Collected data entries:

/-- 95_test_vectors.md V6. -/
theorem test_step_sub_V6 :
    (after (bench vectorConfig 0x100#32 [(1#5, 0x3#32), (2#5, 0x5#32)] [] 0x402081B3#32)).map (fun t => (t.pc, t.readReg 3#5)) = some (0x104#32, 0xFFFFFFFE#32) := by decide

/-- 95_test_vectors.md V9. -/
theorem test_step_and_V9 :
    (after (bench vectorConfig 0x100#32 [(1#5, 0xF0F0F0F0#32), (2#5, 0xFF00FF00#32)] [] 0x0020F1B3#32)).map (fun t => (t.pc, t.readReg 3#5)) = some (0x104#32, 0xF000F000#32) := by decide

/-- 95_test_vectors.md V10. -/
theorem test_step_or_V10 :
    (after (bench vectorConfig 0x100#32 [(1#5, 0xF0F0F0F0#32), (2#5, 0xFF00FF00#32)] [] 0x0020E1B3#32)).map (fun t => (t.pc, t.readReg 3#5)) = some (0x104#32, 0xFFF0FFF0#32) := by decide

/-- 95_test_vectors.md V11. -/
theorem test_step_xor_V11 :
    (after (bench vectorConfig 0x100#32 [(1#5, 0xF0F0F0F0#32), (2#5, 0xFF00FF00#32)] [] 0x0020C1B3#32)).map (fun t => (t.pc, t.readReg 3#5)) = some (0x104#32, 0xFF00FF0#32) := by decide

/-- 95_test_vectors.md V13. -/
theorem test_step_sll_V13 :
    (after (bench vectorConfig 0x100#32 [(1#5, 0x1#32), (2#5, 0x21#32)] [] 0x002091B3#32)).map (fun t => (t.pc, t.readReg 3#5)) = some (0x104#32, 0x2#32) := by decide

/-- 95_test_vectors.md V14. -/
theorem test_step_sll_V14 :
    (after (bench vectorConfig 0x100#32 [(1#5, 0x1#32), (2#5, 0xFFFFFFE0#32)] [] 0x002091B3#32)).map (fun t => (t.pc, t.readReg 3#5)) = some (0x104#32, 0x1#32) := by decide

/-- 95_test_vectors.md V15. -/
theorem test_step_srl_V15 :
    (after (bench vectorConfig 0x100#32 [(1#5, 0x80000000#32), (2#5, 0x1F#32)] [] 0x0020D1B3#32)).map (fun t => (t.pc, t.readReg 3#5)) = some (0x104#32, 0x1#32) := by decide

/-- 95_test_vectors.md V16. -/
theorem test_step_srl_V16 :
    (after (bench vectorConfig 0x100#32 [(1#5, 0x80000000#32), (2#5, 0x20#32)] [] 0x0020D1B3#32)).map (fun t => (t.pc, t.readReg 3#5)) = some (0x104#32, 0x80000000#32) := by decide

/-- 95_test_vectors.md V17. -/
theorem test_step_sra_V17 :
    (after (bench vectorConfig 0x100#32 [(1#5, 0x80000000#32), (2#5, 0x1F#32)] [] 0x4020D1B3#32)).map (fun t => (t.pc, t.readReg 3#5)) = some (0x104#32, 0xFFFFFFFF#32) := by decide

/-- 95_test_vectors.md V18. -/
theorem test_step_sra_V18 :
    (after (bench vectorConfig 0x100#32 [(1#5, 0x80000000#32), (2#5, 0x4#32)] [] 0x4020D1B3#32)).map (fun t => (t.pc, t.readReg 3#5)) = some (0x104#32, 0xF8000000#32) := by decide

/-- 95_test_vectors.md V20. -/
theorem test_step_slt_V20 :
    (after (bench vectorConfig 0x100#32 [(1#5, 0xFFFFFFFF#32), (2#5, 0x1#32)] [] 0x0020A1B3#32)).map (fun t => (t.pc, t.readReg 3#5)) = some (0x104#32, 0x1#32) := by decide

/-- 95_test_vectors.md V23. -/
theorem test_step_slt_V23 :
    (after (bench vectorConfig 0x100#32 [(1#5, 0x80000000#32), (2#5, 0x7FFFFFFF#32)] [] 0x0020A1B3#32)).map (fun t => (t.pc, t.readReg 3#5)) = some (0x104#32, 0x1#32) := by decide

/-- 95_test_vectors.md V24. -/
theorem test_step_sltu_V24 :
    (after (bench vectorConfig 0x100#32 [(1#5, 0xFFFFFFFF#32), (2#5, 0x1#32)] [] 0x0020B1B3#32)).map (fun t => (t.pc, t.readReg 3#5)) = some (0x104#32, 0x0#32) := by decide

(Problem requirements): Line by line, reproduce the data exactly.

(Answer box):
/-- 95_test_vectors.md V6. -/
theorem test_step_sub_V6 :
    (after (bench vectorConfig 0x100#32 [(1#5, 0x3#32), (2#5, 0x5#32)] [] 0x402081B3#32)).map (fun t => (t.pc, t.readReg 3#5)) = some (0x104#32, 0xFFFFFFFE#32) := by decide

/-- 95_test_vectors.md V9. -/
theorem test_step_and_V9 :
    (after (bench vectorConfig 0x100#32 [(1#5, 0xF0F0F0F0#32), (2#5, 0xFF00FF00#32)] [] 0x0020F1B3#32)).map (fun t => (t.pc, t.readReg 3#5)) = some (0x104#32, 0xF000F000#32) := by decide

/-- 95_test_vectors.md V10. -/
theorem test_step_or_V10 :
    (after (bench vectorConfig 0x100#32 [(1#5, 0xF0F0F0F0#32), (2#5, 0xFF00FF00#32)] [] 0x0020E1B3#32)).map (fun t => (t.pc, t.readReg 3#5)) = some (0x104#32, 0xFFF0FFF0#32) := by decide

/-- 95_test_vectors.md V11. -/
theorem test_step_xor_V11 :
    (after (bench vectorConfig 0x100#32 [(1#5, 0xF0F0F0F0#32), (2#5, 0xFF00FF00#32)] [] 0x0020C1B3#32)).map (fun t => (t.pc, t.readReg 3#5)) = some (0x104#32, 0xFF00FF0#32) := by decide

/-- 95_test_vectors.md V13. -/
theorem test_step_sll_V13 :
    (after (bench vectorConfig 0x100#32 [(1#5, 0x1#32), (2#5, 0x21#32)] [] 0x002091B3#32)).map (fun t => (t.pc, t.readReg 3#5)) = some (0x104#32, 0x2#32) := by decide

/-- 95_test_vectors.md V14. -/
theorem test_step_sll_V14 :
    (after (bench vectorConfig 0x100#32 [(1#5, 0x1#32), (2#5, 0xFFFFFFE0#32)] [] 0x002091B3#32)).map (fun t => (t.pc, t.readReg 3#5)) = some (0x104#32, 0x1#32) := by decide

/-- 95_test_vectors.md V15. -/
theorem test_step_srl_V15 :
    (after (bench vectorConfig 0x100#32 [(1#5, 0x80000000#32), (2#5, 0x1F#32)] [] 0x0020D1B3#32)).map (fun t => (t.pc, t.readReg 3#5)) = some (0x104#32, 0x1#32) := by decide

/-- 95_test_vectors.md V16. -/
theorem test_step_srl_V16 :
    (after (bench vectorConfig 0x100#32 [(1#5, 0x80000000#32), (2#5, 0x20#32)] [] 0x0020D1B3#32)).map (fun t => (t.pc, t.readReg 3#5)) = some (0x104#32, 0x80000000#32) := by decide

/-- 95_test_vectors.md V17. -/
theorem test_step_sra_V17 :
    (after (bench vectorConfig 0x100#32 [(1#5, 0x80000000#32), (2#5, 0x1F#32)] [] 0x4020D1B3#32)).map (fun t => (t.pc, t.readReg 3#5)) = some (0x104#32, 0xFFFFFFFF#32) := by decide

/-- 95_test_vectors.md V18. -/
theorem test_step_sra_V18 :
    (after (bench vectorConfig 0x100#32 [(1#5, 0x80000000#32), (2#5, 0x4#32)] [] 0x4020D1B3#32)).map (fun t => (t.pc, t.readReg 3#5)) = some (0x104#32, 0xF8000000#32) := by decide

/-- 95_test_vectors.md V20. -/
theorem test_step_slt_V20 :
    (after (bench vectorConfig 0x100#32 [(1#5, 0xFFFFFFFF#32), (2#5, 0x1#32)] [] 0x0020A1B3#32)).map (fun t => (t.pc, t.readReg 3#5)) = some (0x104#32, 0x1#32) := by decide

/-- 95_test_vectors.md V23. -/
theorem test_step_slt_V23 :
    (after (bench vectorConfig 0x100#32 [(1#5, 0x80000000#32), (2#5, 0x7FFFFFFF#32)] [] 0x0020A1B3#32)).map (fun t => (t.pc, t.readReg 3#5)) = some (0x104#32, 0x1#32) := by decide

/-- 95_test_vectors.md V24. -/
theorem test_step_sltu_V24 :
    (after (bench vectorConfig 0x100#32 [(1#5, 0xFFFFFFFF#32), (2#5, 0x1#32)] [] 0x0020B1B3#32)).map (fun t => (t.pc, t.readReg 3#5)) = some (0x104#32, 0x0#32) := by decide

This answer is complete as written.